** About this task **
Two lines mark the range in the entries below: the one holding "(d.standAt p).expectedOp = d.expectedOp" and the one holding "theorem Driver.opened_stuck (h". Set down those two and all lines between them, exactly.

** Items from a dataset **

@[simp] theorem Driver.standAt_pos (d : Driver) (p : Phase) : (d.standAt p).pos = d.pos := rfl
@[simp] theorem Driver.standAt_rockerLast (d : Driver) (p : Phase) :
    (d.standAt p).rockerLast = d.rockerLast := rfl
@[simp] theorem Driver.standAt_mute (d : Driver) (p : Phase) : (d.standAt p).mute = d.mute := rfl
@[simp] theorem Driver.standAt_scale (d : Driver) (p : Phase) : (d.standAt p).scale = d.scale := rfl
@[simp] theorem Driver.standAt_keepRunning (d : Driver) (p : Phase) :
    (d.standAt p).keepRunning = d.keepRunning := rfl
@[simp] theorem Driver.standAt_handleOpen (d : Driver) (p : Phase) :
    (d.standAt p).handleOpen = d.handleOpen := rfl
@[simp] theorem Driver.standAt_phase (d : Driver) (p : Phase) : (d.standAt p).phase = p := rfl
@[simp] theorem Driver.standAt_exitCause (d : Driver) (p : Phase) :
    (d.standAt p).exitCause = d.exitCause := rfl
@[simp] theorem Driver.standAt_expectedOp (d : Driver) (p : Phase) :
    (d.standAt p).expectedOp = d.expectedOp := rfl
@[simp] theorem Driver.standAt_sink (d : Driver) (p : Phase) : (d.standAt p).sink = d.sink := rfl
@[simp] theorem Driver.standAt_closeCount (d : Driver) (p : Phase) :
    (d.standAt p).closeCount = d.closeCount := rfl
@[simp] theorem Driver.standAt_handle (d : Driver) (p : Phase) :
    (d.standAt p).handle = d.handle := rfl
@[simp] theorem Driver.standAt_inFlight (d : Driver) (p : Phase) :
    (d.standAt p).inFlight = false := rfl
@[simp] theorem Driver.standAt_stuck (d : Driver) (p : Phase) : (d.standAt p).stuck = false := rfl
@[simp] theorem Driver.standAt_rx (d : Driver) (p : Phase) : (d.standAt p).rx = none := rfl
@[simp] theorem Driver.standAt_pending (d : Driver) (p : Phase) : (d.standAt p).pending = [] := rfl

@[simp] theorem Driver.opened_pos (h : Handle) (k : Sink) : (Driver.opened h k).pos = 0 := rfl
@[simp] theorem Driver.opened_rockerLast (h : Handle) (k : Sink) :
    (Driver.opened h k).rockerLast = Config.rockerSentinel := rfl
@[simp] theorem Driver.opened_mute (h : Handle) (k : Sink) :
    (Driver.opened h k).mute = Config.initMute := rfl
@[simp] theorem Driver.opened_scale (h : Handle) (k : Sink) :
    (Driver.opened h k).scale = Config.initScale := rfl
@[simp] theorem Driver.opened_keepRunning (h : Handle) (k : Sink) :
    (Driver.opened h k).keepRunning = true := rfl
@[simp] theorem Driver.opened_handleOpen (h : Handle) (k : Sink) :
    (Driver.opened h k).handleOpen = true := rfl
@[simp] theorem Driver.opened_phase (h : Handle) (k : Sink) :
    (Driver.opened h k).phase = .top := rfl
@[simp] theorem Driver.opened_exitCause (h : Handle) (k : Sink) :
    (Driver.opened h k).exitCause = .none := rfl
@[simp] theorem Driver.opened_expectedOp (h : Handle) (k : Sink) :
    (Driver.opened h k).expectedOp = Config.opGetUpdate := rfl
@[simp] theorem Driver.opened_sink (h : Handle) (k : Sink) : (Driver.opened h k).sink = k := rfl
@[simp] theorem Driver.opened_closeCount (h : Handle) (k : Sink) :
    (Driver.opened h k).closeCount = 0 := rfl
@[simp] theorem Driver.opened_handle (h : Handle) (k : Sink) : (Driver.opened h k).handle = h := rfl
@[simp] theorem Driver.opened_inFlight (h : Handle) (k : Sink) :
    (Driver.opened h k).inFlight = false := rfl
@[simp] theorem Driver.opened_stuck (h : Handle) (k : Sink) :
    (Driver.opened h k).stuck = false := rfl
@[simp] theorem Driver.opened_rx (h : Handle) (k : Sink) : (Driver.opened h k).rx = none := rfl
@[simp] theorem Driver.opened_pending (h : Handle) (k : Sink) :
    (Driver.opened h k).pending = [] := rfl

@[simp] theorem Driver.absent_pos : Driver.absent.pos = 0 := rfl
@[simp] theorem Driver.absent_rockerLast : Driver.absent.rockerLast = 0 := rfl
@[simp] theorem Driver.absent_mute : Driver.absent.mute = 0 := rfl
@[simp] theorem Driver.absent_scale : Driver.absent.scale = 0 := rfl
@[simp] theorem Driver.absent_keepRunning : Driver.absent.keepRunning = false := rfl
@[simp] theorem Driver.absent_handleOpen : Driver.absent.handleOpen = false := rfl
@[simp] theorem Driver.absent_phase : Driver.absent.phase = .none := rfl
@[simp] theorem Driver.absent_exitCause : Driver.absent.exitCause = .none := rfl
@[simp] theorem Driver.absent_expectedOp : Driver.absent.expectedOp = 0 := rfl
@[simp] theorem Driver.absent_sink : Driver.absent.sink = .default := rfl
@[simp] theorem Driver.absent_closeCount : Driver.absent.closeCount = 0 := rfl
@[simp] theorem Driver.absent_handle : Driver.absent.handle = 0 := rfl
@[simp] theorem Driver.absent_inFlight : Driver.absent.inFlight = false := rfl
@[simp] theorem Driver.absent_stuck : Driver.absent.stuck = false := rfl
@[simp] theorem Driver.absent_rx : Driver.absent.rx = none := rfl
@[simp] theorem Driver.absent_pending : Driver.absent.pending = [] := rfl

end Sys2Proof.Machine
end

* * *

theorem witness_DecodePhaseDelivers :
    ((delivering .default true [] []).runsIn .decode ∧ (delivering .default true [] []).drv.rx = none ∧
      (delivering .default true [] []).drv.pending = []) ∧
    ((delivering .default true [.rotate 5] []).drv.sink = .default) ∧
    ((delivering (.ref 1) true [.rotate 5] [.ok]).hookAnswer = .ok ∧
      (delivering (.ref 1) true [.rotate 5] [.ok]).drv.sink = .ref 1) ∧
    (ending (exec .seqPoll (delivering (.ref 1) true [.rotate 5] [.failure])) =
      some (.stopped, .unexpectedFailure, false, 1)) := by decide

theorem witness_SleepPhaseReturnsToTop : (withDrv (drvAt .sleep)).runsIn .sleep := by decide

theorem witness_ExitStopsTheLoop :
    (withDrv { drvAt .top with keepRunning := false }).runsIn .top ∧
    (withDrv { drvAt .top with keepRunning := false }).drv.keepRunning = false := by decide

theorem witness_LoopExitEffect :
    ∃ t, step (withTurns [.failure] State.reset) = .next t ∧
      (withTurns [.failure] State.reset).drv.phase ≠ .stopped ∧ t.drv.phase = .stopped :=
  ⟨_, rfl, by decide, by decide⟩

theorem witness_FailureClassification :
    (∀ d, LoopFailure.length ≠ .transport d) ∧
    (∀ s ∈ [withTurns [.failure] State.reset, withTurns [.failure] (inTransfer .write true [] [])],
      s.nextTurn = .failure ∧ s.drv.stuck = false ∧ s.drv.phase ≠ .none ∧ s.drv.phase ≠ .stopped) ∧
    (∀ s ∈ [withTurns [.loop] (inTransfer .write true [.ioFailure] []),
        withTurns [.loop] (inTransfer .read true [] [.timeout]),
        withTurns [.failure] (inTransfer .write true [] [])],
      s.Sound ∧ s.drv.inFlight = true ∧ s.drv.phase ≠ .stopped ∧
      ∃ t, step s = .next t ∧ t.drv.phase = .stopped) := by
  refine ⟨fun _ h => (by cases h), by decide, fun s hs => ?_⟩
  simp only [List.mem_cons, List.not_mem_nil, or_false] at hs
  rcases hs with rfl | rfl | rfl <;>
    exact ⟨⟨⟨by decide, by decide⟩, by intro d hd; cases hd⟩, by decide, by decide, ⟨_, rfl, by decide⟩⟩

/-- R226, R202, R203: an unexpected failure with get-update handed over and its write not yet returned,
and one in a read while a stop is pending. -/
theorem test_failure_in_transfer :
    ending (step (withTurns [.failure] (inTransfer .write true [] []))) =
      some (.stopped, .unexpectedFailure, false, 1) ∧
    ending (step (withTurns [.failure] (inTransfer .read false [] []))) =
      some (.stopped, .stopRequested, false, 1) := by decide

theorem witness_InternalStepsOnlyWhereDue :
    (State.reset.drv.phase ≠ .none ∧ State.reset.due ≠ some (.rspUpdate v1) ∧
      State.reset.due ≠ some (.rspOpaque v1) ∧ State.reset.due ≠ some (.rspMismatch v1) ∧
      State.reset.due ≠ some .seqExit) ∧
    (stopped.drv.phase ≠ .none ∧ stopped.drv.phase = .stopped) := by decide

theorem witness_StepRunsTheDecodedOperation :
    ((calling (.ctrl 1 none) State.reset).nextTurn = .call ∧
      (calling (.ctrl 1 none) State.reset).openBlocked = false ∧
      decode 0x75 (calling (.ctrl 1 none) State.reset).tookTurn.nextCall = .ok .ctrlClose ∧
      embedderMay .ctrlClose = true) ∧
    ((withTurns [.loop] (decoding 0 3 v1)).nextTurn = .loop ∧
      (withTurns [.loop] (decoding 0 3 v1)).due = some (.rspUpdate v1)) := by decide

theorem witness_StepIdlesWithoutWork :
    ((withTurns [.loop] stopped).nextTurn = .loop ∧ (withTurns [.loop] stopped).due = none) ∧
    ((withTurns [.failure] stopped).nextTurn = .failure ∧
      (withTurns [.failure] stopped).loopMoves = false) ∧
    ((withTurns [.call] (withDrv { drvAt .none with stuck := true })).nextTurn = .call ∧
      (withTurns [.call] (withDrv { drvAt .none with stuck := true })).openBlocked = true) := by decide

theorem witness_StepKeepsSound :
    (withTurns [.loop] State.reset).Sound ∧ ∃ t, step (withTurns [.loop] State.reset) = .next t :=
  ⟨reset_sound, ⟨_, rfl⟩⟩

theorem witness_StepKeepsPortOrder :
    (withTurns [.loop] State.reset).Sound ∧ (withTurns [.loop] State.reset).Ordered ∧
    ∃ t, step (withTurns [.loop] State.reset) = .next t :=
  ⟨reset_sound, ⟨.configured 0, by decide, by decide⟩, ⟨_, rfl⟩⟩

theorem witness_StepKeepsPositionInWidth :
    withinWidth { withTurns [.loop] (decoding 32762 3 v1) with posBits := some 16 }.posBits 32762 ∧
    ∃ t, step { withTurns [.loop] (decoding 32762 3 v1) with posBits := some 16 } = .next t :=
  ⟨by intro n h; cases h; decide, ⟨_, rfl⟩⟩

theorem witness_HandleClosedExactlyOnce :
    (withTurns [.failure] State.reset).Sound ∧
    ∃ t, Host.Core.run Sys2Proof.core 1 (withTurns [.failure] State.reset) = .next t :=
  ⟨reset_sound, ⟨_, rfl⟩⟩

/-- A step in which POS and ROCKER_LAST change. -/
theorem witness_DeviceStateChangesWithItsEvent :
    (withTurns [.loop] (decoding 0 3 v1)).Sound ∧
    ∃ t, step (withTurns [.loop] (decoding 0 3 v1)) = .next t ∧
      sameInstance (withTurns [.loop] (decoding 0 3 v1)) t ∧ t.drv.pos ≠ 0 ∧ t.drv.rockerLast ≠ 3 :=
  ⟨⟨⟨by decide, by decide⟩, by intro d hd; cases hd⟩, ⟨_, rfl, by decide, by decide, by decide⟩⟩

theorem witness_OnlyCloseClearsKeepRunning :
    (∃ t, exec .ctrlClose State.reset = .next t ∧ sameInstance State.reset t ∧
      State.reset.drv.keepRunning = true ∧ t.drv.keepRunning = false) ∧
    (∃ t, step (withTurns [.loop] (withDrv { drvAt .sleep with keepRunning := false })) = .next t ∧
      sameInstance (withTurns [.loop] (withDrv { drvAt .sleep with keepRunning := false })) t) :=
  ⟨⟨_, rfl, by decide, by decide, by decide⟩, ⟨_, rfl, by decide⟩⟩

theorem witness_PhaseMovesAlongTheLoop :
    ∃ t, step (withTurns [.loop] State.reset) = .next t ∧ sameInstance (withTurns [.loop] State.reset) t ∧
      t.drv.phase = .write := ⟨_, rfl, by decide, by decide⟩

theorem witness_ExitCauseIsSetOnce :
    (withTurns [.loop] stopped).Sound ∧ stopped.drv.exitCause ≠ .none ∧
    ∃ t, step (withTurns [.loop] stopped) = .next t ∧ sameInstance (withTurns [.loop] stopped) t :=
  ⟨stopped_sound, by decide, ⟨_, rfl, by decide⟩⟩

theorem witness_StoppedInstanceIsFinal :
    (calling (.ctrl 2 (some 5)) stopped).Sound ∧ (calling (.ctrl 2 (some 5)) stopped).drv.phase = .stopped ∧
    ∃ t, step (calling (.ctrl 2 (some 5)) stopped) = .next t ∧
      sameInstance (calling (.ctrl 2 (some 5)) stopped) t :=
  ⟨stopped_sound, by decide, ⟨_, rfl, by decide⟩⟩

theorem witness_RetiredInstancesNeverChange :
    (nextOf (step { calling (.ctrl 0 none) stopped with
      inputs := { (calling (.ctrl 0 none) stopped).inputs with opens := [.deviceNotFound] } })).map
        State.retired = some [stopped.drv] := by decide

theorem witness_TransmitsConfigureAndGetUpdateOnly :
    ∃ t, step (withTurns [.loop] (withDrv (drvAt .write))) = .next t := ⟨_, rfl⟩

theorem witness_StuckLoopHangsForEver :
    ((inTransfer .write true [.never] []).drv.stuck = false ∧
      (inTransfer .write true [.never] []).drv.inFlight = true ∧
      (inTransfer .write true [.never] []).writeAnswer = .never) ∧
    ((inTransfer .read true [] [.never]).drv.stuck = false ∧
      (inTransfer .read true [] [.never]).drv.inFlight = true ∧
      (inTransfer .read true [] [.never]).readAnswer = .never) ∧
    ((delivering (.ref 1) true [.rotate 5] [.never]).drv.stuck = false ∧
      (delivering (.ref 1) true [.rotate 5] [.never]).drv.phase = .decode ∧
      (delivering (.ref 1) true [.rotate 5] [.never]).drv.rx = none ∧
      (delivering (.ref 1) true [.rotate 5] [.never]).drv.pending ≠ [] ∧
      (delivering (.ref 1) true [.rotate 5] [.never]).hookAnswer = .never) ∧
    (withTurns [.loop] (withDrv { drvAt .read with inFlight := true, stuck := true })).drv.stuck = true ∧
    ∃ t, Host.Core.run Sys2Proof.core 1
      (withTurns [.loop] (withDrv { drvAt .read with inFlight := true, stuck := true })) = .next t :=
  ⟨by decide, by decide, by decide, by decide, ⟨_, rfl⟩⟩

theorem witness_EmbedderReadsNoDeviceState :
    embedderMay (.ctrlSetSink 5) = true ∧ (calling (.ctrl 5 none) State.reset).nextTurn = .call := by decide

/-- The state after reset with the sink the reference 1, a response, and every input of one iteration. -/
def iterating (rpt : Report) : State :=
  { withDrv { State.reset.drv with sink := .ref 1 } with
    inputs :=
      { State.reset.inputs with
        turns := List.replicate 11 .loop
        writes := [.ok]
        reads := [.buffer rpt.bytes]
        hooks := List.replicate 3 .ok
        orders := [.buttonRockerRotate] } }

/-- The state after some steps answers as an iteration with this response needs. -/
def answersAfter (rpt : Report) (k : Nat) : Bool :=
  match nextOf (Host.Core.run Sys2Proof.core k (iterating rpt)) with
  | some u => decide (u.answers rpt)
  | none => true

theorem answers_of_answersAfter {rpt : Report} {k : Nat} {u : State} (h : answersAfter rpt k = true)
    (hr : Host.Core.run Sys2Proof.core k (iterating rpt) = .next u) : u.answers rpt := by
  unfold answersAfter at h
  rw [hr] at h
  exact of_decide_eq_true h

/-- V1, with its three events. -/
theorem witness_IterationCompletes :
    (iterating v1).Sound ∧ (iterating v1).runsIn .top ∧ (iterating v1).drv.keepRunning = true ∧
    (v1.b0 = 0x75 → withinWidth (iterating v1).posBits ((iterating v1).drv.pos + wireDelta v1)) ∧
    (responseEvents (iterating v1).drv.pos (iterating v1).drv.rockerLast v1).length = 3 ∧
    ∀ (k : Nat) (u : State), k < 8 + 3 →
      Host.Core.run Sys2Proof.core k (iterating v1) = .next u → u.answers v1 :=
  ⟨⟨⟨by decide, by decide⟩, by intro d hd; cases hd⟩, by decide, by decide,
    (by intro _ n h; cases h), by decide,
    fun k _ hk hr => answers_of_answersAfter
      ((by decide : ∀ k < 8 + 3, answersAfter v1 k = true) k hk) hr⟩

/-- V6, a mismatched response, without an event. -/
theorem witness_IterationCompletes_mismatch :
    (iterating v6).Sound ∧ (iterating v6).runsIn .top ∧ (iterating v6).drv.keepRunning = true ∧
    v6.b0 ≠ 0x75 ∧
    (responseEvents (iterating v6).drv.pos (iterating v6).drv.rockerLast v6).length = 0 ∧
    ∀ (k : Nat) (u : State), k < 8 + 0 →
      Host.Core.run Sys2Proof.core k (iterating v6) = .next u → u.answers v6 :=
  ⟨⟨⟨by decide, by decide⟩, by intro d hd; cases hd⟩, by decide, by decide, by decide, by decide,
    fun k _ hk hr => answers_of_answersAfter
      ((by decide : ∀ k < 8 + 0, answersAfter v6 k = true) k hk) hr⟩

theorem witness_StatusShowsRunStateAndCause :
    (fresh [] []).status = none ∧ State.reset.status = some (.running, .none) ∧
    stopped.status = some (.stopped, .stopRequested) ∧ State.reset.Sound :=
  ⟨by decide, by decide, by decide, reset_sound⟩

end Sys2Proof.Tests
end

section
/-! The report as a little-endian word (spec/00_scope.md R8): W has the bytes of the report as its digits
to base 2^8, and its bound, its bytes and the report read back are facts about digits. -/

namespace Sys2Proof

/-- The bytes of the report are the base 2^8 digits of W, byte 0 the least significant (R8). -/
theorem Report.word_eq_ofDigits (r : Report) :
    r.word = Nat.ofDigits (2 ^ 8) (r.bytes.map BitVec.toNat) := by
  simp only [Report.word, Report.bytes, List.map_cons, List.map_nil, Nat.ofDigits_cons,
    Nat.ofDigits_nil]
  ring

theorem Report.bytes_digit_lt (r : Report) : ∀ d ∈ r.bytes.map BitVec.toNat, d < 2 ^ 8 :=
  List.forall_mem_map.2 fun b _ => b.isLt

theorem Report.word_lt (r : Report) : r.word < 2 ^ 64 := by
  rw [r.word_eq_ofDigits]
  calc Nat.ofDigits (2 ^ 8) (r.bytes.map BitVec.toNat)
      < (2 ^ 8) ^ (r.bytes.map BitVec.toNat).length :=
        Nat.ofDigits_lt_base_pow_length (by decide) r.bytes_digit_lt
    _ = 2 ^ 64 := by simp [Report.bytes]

** Task solution **
    (d.standAt p).expectedOp = d.expectedOp := rfl
@[simp] theorem Driver.standAt_sink (d : Driver) (p : Phase) : (d.standAt p).sink = d.sink := rfl
@[simp] theorem Driver.standAt_closeCount (d : Driver) (p : Phase) :
    (d.standAt p).closeCount = d.closeCount := rfl
@[simp] theorem Driver.standAt_handle (d : Driver) (p : Phase) :
    (d.standAt p).handle = d.handle := rfl
@[simp] theorem Driver.standAt_inFlight (d : Driver) (p : Phase) :
    (d.standAt p).inFlight = false := rfl
@[simp] theorem Driver.standAt_stuck (d : Driver) (p : Phase) : (d.standAt p).stuck = false := rfl
@[simp] theorem Driver.standAt_rx (d : Driver) (p : Phase) : (d.standAt p).rx = none := rfl
@[simp] theorem Driver.standAt_pending (d : Driver) (p : Phase) : (d.standAt p).pending = [] := rfl

@[simp] theorem Driver.opened_pos (h : Handle) (k : Sink) : (Driver.opened h k).pos = 0 := rfl
@[simp] theorem Driver.opened_rockerLast (h : Handle) (k : Sink) :
    (Driver.opened h k).rockerLast = Config.rockerSentinel := rfl
@[simp] theorem Driver.opened_mute (h : Handle) (k : Sink) :
    (Driver.opened h k).mute = Config.initMute := rfl
@[simp] theorem Driver.opened_scale (h : Handle) (k : Sink) :
    (Driver.opened h k).scale = Config.initScale := rfl
@[simp] theorem Driver.opened_keepRunning (h : Handle) (k : Sink) :
    (Driver.opened h k).keepRunning = true := rfl
@[simp] theorem Driver.opened_handleOpen (h : Handle) (k : Sink) :
    (Driver.opened h k).handleOpen = true := rfl
@[simp] theorem Driver.opened_phase (h : Handle) (k : Sink) :
    (Driver.opened h k).phase = .top := rfl
@[simp] theorem Driver.opened_exitCause (h : Handle) (k : Sink) :
    (Driver.opened h k).exitCause = .none := rfl
@[simp] theorem Driver.opened_expectedOp (h : Handle) (k : Sink) :
    (Driver.opened h k).expectedOp = Config.opGetUpdate := rfl
@[simp] theorem Driver.opened_sink (h : Handle) (k : Sink) : (Driver.opened h k).sink = k := rfl
@[simp] theorem Driver.opened_closeCount (h : Handle) (k : Sink) :
    (Driver.opened h k).closeCount = 0 := rfl
@[simp] theorem Driver.opened_handle (h : Handle) (k : Sink) : (Driver.opened h k).handle = h := rfl
@[simp] theorem Driver.opened_inFlight (h : Handle) (k : Sink) :
    (Driver.opened h k).inFlight = false := rfl
@[simp] theorem Driver.opened_stuck (h : Handle) (k : Sink) :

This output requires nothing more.